-- ==== Sys2Proof/Laws/Cosines.lean ====
section
/-! SUPPORT. The cosine table of Cyclotomic.lean agrees with the doubling formula cos 2x = 2 cos^2 x - 1 within the widths of its
enclosures, falls strictly, and is exact at its ends. -/

namespace Sys2Proof.Machine

/-- Entry `j` of the table. -/
def cosEntry (j : Nat) : Nat :=
  cosTable.getD j 0

theorem cosTable_ends : cosTable.length = 65 ∧ cosEntry 0 = 2 ^ 128 ∧ cosEntry 64 = 0 := by
  decide +kernel

theorem cosTable_falls : ∀ j < 64, cosEntry (j + 1) < cosEntry j := by
  decide +kernel

/-- Each entry's enclosure meets that of the doubled angle. -/
theorem cosTable_doubling : ∀ j < 33,
    2 * cosEntry j ^ 2 ≤ (cosEntry (2 * j) + 1) * 2 ^ 128 + 2 ^ 256 ∧
      cosEntry (2 * j) * 2 ^ 128 + 2 ^ 256 ≤ 2 * (cosEntry j + 1) ^ 2 := by
  decide +kernel

end Sys2Proof.Machine
end

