/-! ### State.setTaken -/

@[simp] theorem State.setTaken_pending (v : Word) : (s.setTaken v).pending = s.pending := rfl
@[simp] theorem State.setTaken_xbase (v : Word) : (s.setTaken v).xbase = s.xbase := rfl
@[simp] theorem State.setTaken_readData (v : Word) : (s.setTaken v).readData = s.readData := rfl
@[simp] theorem State.setTaken_engine (v : Word) : (s.setTaken v).engine = s.engine := rfl
@[simp] theorem State.setTaken_stepResult (v : Word) : (s.setTaken v).stepResult = s.stepResult := rfl
@[simp] theorem State.setTaken_faultCode (v : Word) : (s.setTaken v).faultCode = s.faultCode := rfl
@[simp] theorem State.setTaken_faultDetail (v : Word) : (s.setTaken v).faultDetail = s.faultDetail := rfl
@[simp] theorem State.setTaken_ignored (v : Word) : (s.setTaken v).ignored = s.ignored := rfl
@[simp] theorem State.setTaken_resetLow (v : Word) : (s.setTaken v).resetLow = s.resetLow := rfl
@[simp] theorem State.setTaken_taken (v : Word) : (s.setTaken v).taken = v := rfl
@[simp] theorem State.setTaken_done (v : Word) : (s.setTaken v).done = s.done := rfl
@[simp] theorem State.setTaken_tickPending (v : Word) : (s.setTaken v).tickPending = s.tickPending := rfl
@[simp] theorem State.setTaken_idleTotal (v : Word) : (s.setTaken v).idleTotal = s.idleTotal := rfl
@[simp] theorem State.setTaken_overloadTotal (v : Word) : (s.setTaken v).overloadTotal = s.overloadTotal := rfl
@[simp] theorem State.setTaken_dropTotal (v : Word) : (s.setTaken v).dropTotal = s.dropTotal := rfl
@[simp] theorem State.setTaken_gapTotal (v : Word) : (s.setTaken v).gapTotal = s.gapTotal := rfl
@[simp] theorem State.setTaken_pendIdle (v : Word) : (s.setTaken v).pendIdle = s.pendIdle := rfl
@[simp] theorem State.setTaken_pendOverload (v : Word) : (s.setTaken v).pendOverload = s.pendOverload := rfl
@[simp] theorem State.setTaken_pendDropped (v : Word) : (s.setTaken v).pendDropped = s.pendDropped := rfl
@[simp] theorem State.setTaken_pendGap (v : Word) : (s.setTaken v).pendGap = s.pendGap := rfl
@[simp] theorem State.setTaken_notice (v : Word) : (s.setTaken v).notice = s.notice := rfl
@[simp] theorem State.setTaken_geo (v : Word) : (s.setTaken v).geo = s.geo := rfl
@[simp] theorem State.setTaken_anchor (v : Word) : (s.setTaken v).anchor = s.anchor := rfl
@[simp] theorem State.setTaken_intake (v : Word) : (s.setTaken v).intake = s.intake := rfl
@[simp] theorem State.setTaken_stepDue (v : Word) : (s.setTaken v).stepDue = s.stepDue := rfl
@[simp] theorem State.setTaken_table (v : Word) : (s.setTaken v).table = s.table := rfl
@[simp] theorem State.setTaken_history (v : Word) : (s.setTaken v).history = s.history := rfl
@[simp] theorem State.setTaken_flight (v : Word) : (s.setTaken v).flight = s.flight := rfl
@[simp] theorem State.setTaken_channels (v : Word) : (s.setTaken v).channels = s.channels := rfl
@[simp] theorem State.setTaken_pool (v : Word) : (s.setTaken v).pool = s.pool := rfl
@[simp] theorem State.setTaken_alloc (v : Word) : (s.setTaken v).alloc = s.alloc := rfl
@[simp] theorem State.setTaken_queue (v : Word) : (s.setTaken v).queue = s.queue := rfl
@[simp] theorem State.setTaken_transfer (v : Word) : (s.setTaken v).transfer = s.transfer := rfl
@[simp] theorem State.setTaken_lock (v : Word) : (s.setTaken v).lock = s.lock := rfl
@[simp] theorem State.setTaken_mem (v : Word) : (s.setTaken v).mem = s.mem := rfl
@[simp] theorem State.setTaken_bus (v : Word) : (s.setTaken v).bus = s.bus := rfl
@[simp] theorem State.setTaken_grants (v : Word) : (s.setTaken v).grants = s.grants := rfl
@[simp] theorem State.setTaken_free (v : Word) : (s.setTaken v).free = s.free := rfl

/-! ### State.setDone -/

@[simp] theorem State.setDone_pending (v : Word) : (s.setDone v).pending = s.pending := rfl
@[simp] theorem State.setDone_xbase (v : Word) : (s.setDone v).xbase = s.xbase := rfl
@[simp] theorem State.setDone_readData (v : Word) : (s.setDone v).readData = s.readData := rfl
@[simp] theorem State.setDone_engine (v : Word) : (s.setDone v).engine = s.engine := rfl
@[simp] theorem State.setDone_stepResult (v : Word) : (s.setDone v).stepResult = s.stepResult := rfl
@[simp] theorem State.setDone_faultCode (v : Word) : (s.setDone v).faultCode = s.faultCode := rfl
@[simp] theorem State.setDone_faultDetail (v : Word) : (s.setDone v).faultDetail = s.faultDetail := rfl
@[simp] theorem State.setDone_ignored (v : Word) : (s.setDone v).ignored = s.ignored := rfl
@[simp] theorem State.setDone_resetLow (v : Word) : (s.setDone v).resetLow = s.resetLow := rfl
@[simp] theorem State.setDone_taken (v : Word) : (s.setDone v).taken = s.taken := rfl
@[simp] theorem State.setDone_done (v : Word) : (s.setDone v).done = v := rfl
@[simp] theorem State.setDone_tickPending (v : Word) : (s.setDone v).tickPending = s.tickPending := rfl
@[simp] theorem State.setDone_idleTotal (v : Word) : (s.setDone v).idleTotal = s.idleTotal := rfl
@[simp] theorem State.setDone_overloadTotal (v : Word) : (s.setDone v).overloadTotal = s.overloadTotal := rfl
@[simp] theorem State.setDone_dropTotal (v : Word) : (s.setDone v).dropTotal = s.dropTotal := rfl
@[simp] theorem State.setDone_gapTotal (v : Word) : (s.setDone v).gapTotal = s.gapTotal := rfl
@[simp] theorem State.setDone_pendIdle (v : Word) : (s.setDone v).pendIdle = s.pendIdle := rfl
@[simp] theorem State.setDone_pendOverload (v : Word) : (s.setDone v).pendOverload = s.pendOverload := rfl
@[simp] theorem State.setDone_pendDropped (v : Word) : (s.setDone v).pendDropped = s.pendDropped := rfl
@[simp] theorem State.setDone_pendGap (v : Word) : (s.setDone v).pendGap = s.pendGap := rfl
@[simp] theorem State.setDone_notice (v : Word) : (s.setDone v).notice = s.notice := rfl
@[simp] theorem State.setDone_geo (v : Word) : (s.setDone v).geo = s.geo := rfl
@[simp] theorem State.setDone_anchor (v : Word) : (s.setDone v).anchor = s.anchor := rfl
@[simp] theorem State.setDone_intake (v : Word) : (s.setDone v).intake = s.intake := rfl
@[simp] theorem State.setDone_stepDue (v : Word) : (s.setDone v).stepDue = s.stepDue := rfl
@[simp] theorem State.setDone_table (v : Word) : (s.setDone v).table = s.table := rfl
@[simp] theorem State.setDone_history (v : Word) : (s.setDone v).history = s.history := rfl
@[simp] theorem State.setDone_flight (v : Word) : (s.setDone v).flight = s.flight := rfl
@[simp] theorem State.setDone_channels (v : Word) : (s.setDone v).channels = s.channels := rfl
@[simp] theorem State.setDone_pool (v : Word) : (s.setDone v).pool = s.pool := rfl
@[simp] theorem State.setDone_alloc (v : Word) : (s.setDone v).alloc = s.alloc := rfl
@[simp] theorem State.setDone_queue (v : Word) : (s.setDone v).queue = s.queue := rfl
@[simp] theorem State.setDone_transfer (v : Word) : (s.setDone v).transfer = s.transfer := rfl
@[simp] theorem State.setDone_lock (v : Word) : (s.setDone v).lock = s.lock := rfl
@[simp] theorem State.setDone_mem (v : Word) : (s.setDone v).mem = s.mem := rfl
@[simp] theorem State.setDone_bus (v : Word) : (s.setDone v).bus = s.bus := rfl
@[simp] theorem State.setDone_grants (v : Word) : (s.setDone v).grants = s.grants := rfl
@[simp] theorem State.setDone_free (v : Word) : (s.setDone v).free = s.free := rfl

/-! ### State.setFlight -/

@[simp] theorem State.setFlight_pending (v : Option Flight) : (s.setFlight v).pending = s.pending := rfl
@[simp] theorem State.setFlight_xbase (v : Option Flight) : (s.setFlight v).xbase = s.xbase := rfl
@[simp] theorem State.setFlight_readData (v : Option Flight) : (s.setFlight v).readData = s.readData := rfl
@[simp] theorem State.setFlight_engine (v : Option Flight) : (s.setFlight v).engine = s.engine := rfl
@[simp] theorem State.setFlight_stepResult (v : Option Flight) : (s.setFlight v).stepResult = s.stepResult := rfl
@[simp] theorem State.setFlight_faultCode (v : Option Flight) : (s.setFlight v).faultCode = s.faultCode := rfl
@[simp] theorem State.setFlight_faultDetail (v : Option Flight) : (s.setFlight v).faultDetail = s.faultDetail := rfl
@[simp] theorem State.setFlight_ignored (v : Option Flight) : (s.setFlight v).ignored = s.ignored := rfl
@[simp] theorem State.setFlight_resetLow (v : Option Flight) : (s.setFlight v).resetLow = s.resetLow := rfl
@[simp] theorem State.setFlight_taken (v : Option Flight) : (s.setFlight v).taken = s.taken := rfl
@[simp] theorem State.setFlight_done (v : Option Flight) : (s.setFlight v).done = s.done := rfl
@[simp] theorem State.setFlight_tickPending (v : Option Flight) : (s.setFlight v).tickPending = s.tickPending := rfl
@[simp] theorem State.setFlight_idleTotal (v : Option Flight) : (s.setFlight v).idleTotal = s.idleTotal := rfl
@[simp] theorem State.setFlight_overloadTotal (v : Option Flight) : (s.setFlight v).overloadTotal = s.overloadTotal := rfl
@[simp] theorem State.setFlight_dropTotal (v : Option Flight) : (s.setFlight v).dropTotal = s.dropTotal := rfl
@[simp] theorem State.setFlight_gapTotal (v : Option Flight) : (s.setFlight v).gapTotal = s.gapTotal := rfl
@[simp] theorem State.setFlight_pendIdle (v : Option Flight) : (s.setFlight v).pendIdle = s.pendIdle := rfl
@[simp] theorem State.setFlight_pendOverload (v : Option Flight) : (s.setFlight v).pendOverload = s.pendOverload := rfl
@[simp] theorem State.setFlight_pendDropped (v : Option Flight) : (s.setFlight v).pendDropped = s.pendDropped := rfl
@[simp] theorem State.setFlight_pendGap (v : Option Flight) : (s.setFlight v).pendGap = s.pendGap := rfl
@[simp] theorem State.setFlight_notice (v : Option Flight) : (s.setFlight v).notice = s.notice := rfl
@[simp] theorem State.setFlight_geo (v : Option Flight) : (s.setFlight v).geo = s.geo := rfl
@[simp] theorem State.setFlight_anchor (v : Option Flight) : (s.setFlight v).anchor = s.anchor := rfl
@[simp] theorem State.setFlight_intake (v : Option Flight) : (s.setFlight v).intake = s.intake := rfl
@[simp] theorem State.setFlight_stepDue (v : Option Flight) : (s.setFlight v).stepDue = s.stepDue := rfl
@[simp] theorem State.setFlight_table (v : Option Flight) : (s.setFlight v).table = s.table := rfl
@[simp] theorem State.setFlight_history (v : Option Flight) : (s.setFlight v).history = s.history := rfl
@[simp] theorem State.setFlight_flight (v : Option Flight) : (s.setFlight v).flight = v := rfl
@[simp] theorem State.setFlight_channels (v : Option Flight) : (s.setFlight v).channels = s.channels := rfl
@[simp] theorem State.setFlight_pool (v : Option Flight) : (s.setFlight v).pool = s.pool := rfl
@[simp] theorem State.setFlight_alloc (v : Option Flight) : (s.setFlight v).alloc = s.alloc := rfl
@[simp] theorem State.setFlight_queue (v : Option Flight) : (s.setFlight v).queue = s.queue := rfl
@[simp] theorem State.setFlight_transfer (v : Option Flight) : (s.setFlight v).transfer = s.transfer := rfl
@[simp] theorem State.setFlight_lock (v : Option Flight) : (s.setFlight v).lock = s.lock := rfl
@[simp] theorem State.setFlight_mem (v : Option Flight) : (s.setFlight v).mem = s.mem := rfl
@[simp] theorem State.setFlight_bus (v : Option Flight) : (s.setFlight v).bus = s.bus := rfl
@[simp] theorem State.setFlight_grants (v : Option Flight) : (s.setFlight v).grants = s.grants := rfl
@[simp] theorem State.setFlight_free (v : Option Flight) : (s.setFlight v).free = s.free := rfl
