theorem zeta_pow_re (n : Nat) : (zeta ^ n).re = Real.cos (2 * Real.pi * n / 256) := by
  rw [zeta_pow, show (2 * (Real.pi : ℂ) * n / 256 * Complex.I) = ((2 * Real.pi * n / 256 : ℝ) : ℂ) * Complex.I by push_cast; ring,
    Complex.exp_ofReal_mul_I_re]

/-! ### Values -/

/-- The complex number that a list of coefficients stands for. -/
noncomputable def cycVal : Cyc → ℂ
  | [] => 0
  | x :: xs => (x : ℂ) + zeta * cycVal xs

/-- The sum of the magnitudes of the coefficients. -/
def cycNorm (a : Cyc) : Rat := (a.map fun x => |x|).sum

section
variable (a b : Cyc)

theorem cycVal_append : cycVal (a ++ b) = cycVal a + zeta ^ a.length * cycVal b := by
  induction a with
  | nil => simp [cycVal]
  | cons x xs ih =>
    simp only [List.cons_append, cycVal, ih, List.length_cons, pow_succ]
    ring

theorem cycVal_neg : cycVal (a.map fun x => -x) = -cycVal a := by
  induction a with
  | nil => simp [cycVal]
  | cons x xs ih =>
    simp only [List.map_cons, cycVal, ih]
    push_cast
    ring

theorem cycVal_zeros (n : Nat) : cycVal (List.replicate n 0) = 0 := by
  induction n with
  | zero => rfl
  | succ n ih => simp [List.replicate_succ, cycVal, ih]

theorem cycVal_scale (q : Rat) : cycVal (cycScale q a) = q * cycVal a := by
  induction a with
  | nil => simp [cycScale, cycVal]
  | cons x xs ih =>
    simp only [cycScale, List.map_cons, cycVal] at ih ⊢
    rw [ih]
    push_cast
    ring

variable {a b}

theorem cycVal_add (h : a.length = b.length) : cycVal (cycAdd a b) = cycVal a + cycVal b := by
  induction a generalizing b with
  | nil =>
    obtain rfl := List.length_eq_zero_iff.mp h.symm
    simp [cycAdd, cycVal]
  | cons x xs ih =>
    cases b with
    | nil => simp at h
    | cons y ys =>
      have hrest : cycVal (List.zipWith (fun x y => x + y) xs ys) = cycVal xs + cycVal ys := ih (by simpa using h)
      simp only [cycAdd, List.zipWith_cons_cons, cycVal, hrest]
      push_cast
      ring

theorem cycVal_turnHalf (h : a.length = 128) {e : Nat} (he : e ≤ 128) : cycVal (cycTurnHalf e a) = zeta ^ e * cycVal a := by
  have hsplit : cycVal a = cycVal (a.take (128 - e)) + zeta ^ (128 - e) * cycVal (a.drop (128 - e)) := by
    conv_lhs => rw [← List.take_append_drop (128 - e) a, cycVal_append]
    rw [List.length_take, h, min_eq_left (by omega)]
  have hlen : (List.map (fun x : Rat => -x) (a.drop (128 - e))).length = e := by
    rw [List.length_map, List.length_drop, h]
    omega
  have hturn : zeta ^ e * zeta ^ (128 - e) = -1 := by
    rw [← pow_add, show e + (128 - e) = 128 by omega, zeta_pow_128]
  rw [cycTurnHalf, cycVal_append, hlen, cycVal_neg, hsplit, mul_add, ← mul_assoc, hturn]
  ring

theorem cycVal_turn (h : a.length = 128) (e : Nat) : cycVal (cycTurn e a) = zeta ^ e * cycVal a := by
  rw [← zeta_pow_mod e, cycTurn]
  have hlt : e % 256 < 256 := Nat.mod_lt _ (by omega)
  split
  · exact cycVal_turnHalf h (by omega)
  · rw [cycVal_neg, cycVal_turnHalf h (by omega)]
    have hhalf : zeta ^ (e % 256) = -zeta ^ (e % 256 - 128) := by
      conv_lhs => rw [show e % 256 = e % 256 - 128 + 128 by omega, pow_add, zeta_pow_128]
      ring
    rw [hhalf]
    ring

/-- The coefficients reversed. -/
theorem cycVal_reverse (a : Cyc) : zeta * cycVal a.reverse = zeta ^ a.length * conj (cycVal a) := by
  induction a with
  | nil => simp [cycVal]
  | cons x xs ih =>
    have hconj : conj (cycVal (x :: xs)) = x + conj zeta * conj (cycVal xs) := by
      simp only [cycVal, map_add, map_mul, map_ratCast]
    rw [List.reverse_cons, cycVal_append, List.length_reverse, mul_add, ih, hconj, List.length_cons, pow_succ, mul_add]
    have hcancel : zeta ^ xs.length * zeta * (conj zeta * conj (cycVal xs)) = zeta ^ xs.length * conj (cycVal xs) := by
      rw [mul_assoc, ← mul_assoc zeta, conj_zeta_mul, one_mul]
    rw [hcancel, cycVal, cycVal]
    ring

theorem cycVal_conj (h : a.length = 128) : cycVal (cycConj a) = conj (cycVal a) := by
  cases a with
  | nil => simp at h
  | cons x xs =>
    have hxs : xs.length = 127 := by simpa using h
    have hreverse := cycVal_reverse xs
    have hconj : conj (cycVal (x :: xs)) = x + conj zeta * conj (cycVal xs) := by
      simp only [cycVal, map_add, map_mul, map_ratCast]
    rw [hconj, conj_zeta, cycConj, cycVal, cycVal_neg, mul_neg, hreverse, hxs]
    ring

/-! ### Lengths -/

theorem length_cycZero : cycZero.length = 128 := List.length_replicate

theorem length_cycAdd (ha : a.length = 128) (hb : b.length = 128) : (cycAdd a b).length = 128 := by
  simp [cycAdd, ha, hb]

theorem length_cycScale (q : Rat) (ha : a.length = 128) : (cycScale q a).length = 128 := by simp [cycScale, ha]

theorem length_cycTurnHalf {e : Nat} (he : e ≤ 128) (ha : a.length = 128) : (cycTurnHalf e a).length = 128 := by
  simp only [cycTurnHalf, List.length_append, List.length_map, List.length_drop, List.length_take, ha]
  omega

theorem length_cycTurn (e : Nat) (ha : a.length = 128) : (cycTurn e a).length = 128 := by
  have hlt : e % 256 < 256 := Nat.mod_lt _ (by omega)
  unfold cycTurn
  split
  · exact length_cycTurnHalf (by omega) ha
  · rw [List.length_map]
    exact length_cycTurnHalf (by omega) ha

theorem length_cycConj (ha : a.length = 128) : (cycConj a).length = 128 := by
  cases a with
  | nil => simp at ha
  | cons x xs => simpa [cycConj] using ha

theorem length_cycMulFrom (hb : b.length = 128) (a : Cyc) (i : Nat) : (cycMulFrom b i a).length = 128 := by
  induction a generalizing i with
  | nil => exact length_cycZero
  | cons x xs ih =>
    unfold cycMulFrom
    split
    · exact ih _
    · exact length_cycAdd (length_cycScale _ (length_cycTurn _ hb)) (ih _)

theorem length_cycMul (a : Cyc) (hb : b.length = 128) : (cycMul a b).length = 128 := length_cycMulFrom hb a 0

theorem length_cycMono (e : Nat) (x : Rat) : (cycMono e x).length = 128 := length_cycTurn e (by simp)

/-! ### Products and monomials -/

theorem cycVal_mulFrom (hb : b.length = 128) (a : Cyc) (i : Nat) : cycVal (cycMulFrom b i a) = zeta ^ i * cycVal a * cycVal b := by
  induction a generalizing i with
  | nil => rw [cycMulFrom, cycZero, cycVal_zeros, cycVal, mul_zero, zero_mul]
  | cons x xs ih =>
    unfold cycMulFrom
    split
    · rename_i hx
      rw [ih, cycVal, hx, pow_succ]
      push_cast
      ring
    · rw [cycVal_add (by rw [length_cycScale _ (length_cycTurn _ hb), length_cycMulFrom hb]), cycVal_scale, cycVal_turn hb, ih, cycVal,
        pow_succ]
      ring

theorem cycVal_mul (a : Cyc) (hb : b.length = 128) : cycVal (cycMul a b) = cycVal a * cycVal b := by
  rw [cycMul, cycVal_mulFrom hb, pow_zero, one_mul]

theorem cycVal_mono (e : Nat) (x : Rat) : cycVal (cycMono e x) = zeta ^ e * x := by
  rw [cycMono, cycVal_turn (by simp), cycVal, cycVal_zeros, mul_zero, add_zero]

/-! ### Magnitudes -/

theorem cycNorm_cons (x : Rat) (xs : Cyc) : cycNorm (x :: xs) = |x| + cycNorm xs := by simp [cycNorm]

theorem cycNorm_append (a b : Cyc) : cycNorm (a ++ b) = cycNorm a + cycNorm b := by simp [cycNorm]

theorem cycNorm_nonneg (a : Cyc) : 0 ≤ cycNorm a :=
  List.sum_nonneg fun x hx => by
    obtain ⟨y, -, rfl⟩ := List.mem_map.mp hx
    exact abs_nonneg y

theorem cycNorm_neg (a : Cyc) : cycNorm (a.map fun x => -x) = cycNorm a := by
  simp [cycNorm, Function.comp_def]

theorem cycNorm_zeros (n : Nat) : cycNorm (List.replicate n 0) = 0 := by simp [cycNorm]

theorem cycNorm_scale (q : Rat) (a : Cyc) : cycNorm (cycScale q a) = |q| * cycNorm a := by
  induction a with
  | nil => simp [cycScale, cycNorm]
  | cons x xs ih =>
    simp only [cycScale, List.map_cons] at ih ⊢
    rw [cycNorm_cons, ih, cycNorm_cons, abs_mul]
    ring

theorem cycNorm_add (a b : Cyc) : cycNorm (cycAdd a b) ≤ cycNorm a + cycNorm b := by
  induction a generalizing b with
  | nil => simpa [cycAdd, cycNorm] using cycNorm_nonneg b
  | cons x xs ih =>
    cases b with
    | nil => simpa [cycAdd, cycNorm] using cycNorm_nonneg (x :: xs)
    | cons y ys =>
      have hrest : cycNorm (List.zipWith (fun x y => x + y) xs ys) ≤ cycNorm xs + cycNorm ys := ih ys
      simp only [cycAdd, List.zipWith_cons_cons]
      rw [cycNorm_cons, cycNorm_cons, cycNorm_cons]
      linarith [abs_add_le x y]

theorem cycNorm_turn (e : Nat) (a : Cyc) : cycNorm (cycTurn e a) = cycNorm a := by
  have hhalf : ∀ e, cycNorm (cycTurnHalf e a) = cycNorm a := fun e => by
    rw [cycTurnHalf, cycNorm_append, cycNorm_neg, add_comm, ← cycNorm_append, List.take_append_drop]
  unfold cycTurn
  split
  · exact hhalf _
  · rw [cycNorm_neg, hhalf]

theorem cycNorm_conj (a : Cyc) : cycNorm (cycConj a) = cycNorm a := by
  cases a with
  | nil => rfl
  | cons x xs =>
    have hreverse : cycNorm xs.reverse = cycNorm xs := by simp [cycNorm, List.sum_reverse]
    rw [cycConj, cycNorm_cons, cycNorm_neg, hreverse, cycNorm_cons]

theorem cycNorm_mulFrom (b a : Cyc) (i : Nat) : cycNorm (cycMulFrom b i a) ≤ cycNorm a * cycNorm b := by
  induction a generalizing i with
  | nil =>
    rw [cycMulFrom, cycZero, cycNorm_zeros]
    exact mul_nonneg (cycNorm_nonneg _) (cycNorm_nonneg _)
  | cons x xs ih =>
    have hterm : 0 ≤ |x| * cycNorm b := mul_nonneg (abs_nonneg x) (cycNorm_nonneg b)
    unfold cycMulFrom
    rw [cycNorm_cons, add_mul]
    split
    · linarith [ih (i + 1)]
    · refine (cycNorm_add _ _).trans ?_
      rw [cycNorm_scale, cycNorm_turn]
      linarith [ih (i + 1)]

theorem cycNorm_mul (a b : Cyc) : cycNorm (cycMul a b) ≤ cycNorm a * cycNorm b := cycNorm_mulFrom b a 0

theorem cycNorm_mono (e : Nat) (x : Rat) : cycNorm (cycMono e x) = |x| := by
  rw [cycMono, cycNorm_turn, cycNorm_cons, cycNorm_zeros, add_zero]

end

• [Task description] Using the data above, print exactly the lines from the line that contains "(s.setDone v).lock = s.lock := rfl" through the line that contains "(s.setDone v).bus = s.bus := rfl", with both included.

• [Solution for this exercise]
@[simp] theorem State.setDone_lock (v : Word) : (s.setDone v).lock = s.lock := rfl
@[simp] theorem State.setDone_mem (v : Word) : (s.setDone v).mem = s.mem := rfl
@[simp] theorem State.setDone_bus (v : Word) : (s.setDone v).bus = s.bus := rfl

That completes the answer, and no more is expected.